[Recorded information Boundary: Start]
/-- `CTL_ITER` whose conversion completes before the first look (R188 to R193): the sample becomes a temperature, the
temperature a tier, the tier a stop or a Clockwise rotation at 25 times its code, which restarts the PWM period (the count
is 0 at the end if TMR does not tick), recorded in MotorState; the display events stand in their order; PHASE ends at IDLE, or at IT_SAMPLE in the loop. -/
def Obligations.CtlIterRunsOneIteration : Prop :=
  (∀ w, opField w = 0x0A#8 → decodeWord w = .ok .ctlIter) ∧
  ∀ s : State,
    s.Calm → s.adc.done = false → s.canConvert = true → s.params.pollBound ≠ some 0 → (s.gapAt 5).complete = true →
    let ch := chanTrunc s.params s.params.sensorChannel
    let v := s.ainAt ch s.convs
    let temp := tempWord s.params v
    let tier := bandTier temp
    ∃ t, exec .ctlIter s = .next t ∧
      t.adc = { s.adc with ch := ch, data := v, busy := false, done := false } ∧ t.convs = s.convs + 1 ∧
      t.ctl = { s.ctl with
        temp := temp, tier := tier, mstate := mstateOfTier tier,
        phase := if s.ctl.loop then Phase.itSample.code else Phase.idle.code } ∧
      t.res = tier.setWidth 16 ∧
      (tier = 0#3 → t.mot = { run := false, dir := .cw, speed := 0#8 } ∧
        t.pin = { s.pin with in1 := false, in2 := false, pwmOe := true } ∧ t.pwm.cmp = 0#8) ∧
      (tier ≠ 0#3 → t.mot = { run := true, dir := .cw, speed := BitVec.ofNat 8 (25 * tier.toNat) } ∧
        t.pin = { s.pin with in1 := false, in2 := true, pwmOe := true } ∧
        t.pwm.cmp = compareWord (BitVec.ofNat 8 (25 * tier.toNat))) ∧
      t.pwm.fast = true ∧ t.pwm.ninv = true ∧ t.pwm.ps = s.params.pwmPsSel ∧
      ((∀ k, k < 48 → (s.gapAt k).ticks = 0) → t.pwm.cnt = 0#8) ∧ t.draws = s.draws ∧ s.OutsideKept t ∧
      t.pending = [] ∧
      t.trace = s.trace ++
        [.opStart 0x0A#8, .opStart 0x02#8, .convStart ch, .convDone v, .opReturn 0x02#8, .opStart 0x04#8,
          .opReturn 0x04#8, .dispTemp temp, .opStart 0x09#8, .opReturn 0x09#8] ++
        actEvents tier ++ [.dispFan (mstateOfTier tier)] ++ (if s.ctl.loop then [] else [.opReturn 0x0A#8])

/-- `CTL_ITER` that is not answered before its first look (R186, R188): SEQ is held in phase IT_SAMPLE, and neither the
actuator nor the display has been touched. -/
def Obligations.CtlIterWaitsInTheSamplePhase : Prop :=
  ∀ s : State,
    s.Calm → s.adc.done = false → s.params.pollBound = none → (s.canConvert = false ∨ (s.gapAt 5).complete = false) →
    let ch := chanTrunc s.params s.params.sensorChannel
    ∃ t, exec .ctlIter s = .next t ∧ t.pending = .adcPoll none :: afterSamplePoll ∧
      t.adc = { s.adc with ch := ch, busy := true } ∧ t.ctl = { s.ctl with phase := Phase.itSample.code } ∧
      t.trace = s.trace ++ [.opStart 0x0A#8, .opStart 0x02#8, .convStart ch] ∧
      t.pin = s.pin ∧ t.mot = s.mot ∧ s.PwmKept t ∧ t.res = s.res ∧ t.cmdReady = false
[Recorded information Boundary: End]
Instructions to follow >>
Every line above that holds the string "params" counts once; give the total and nothing more.

Exercise solution >>
6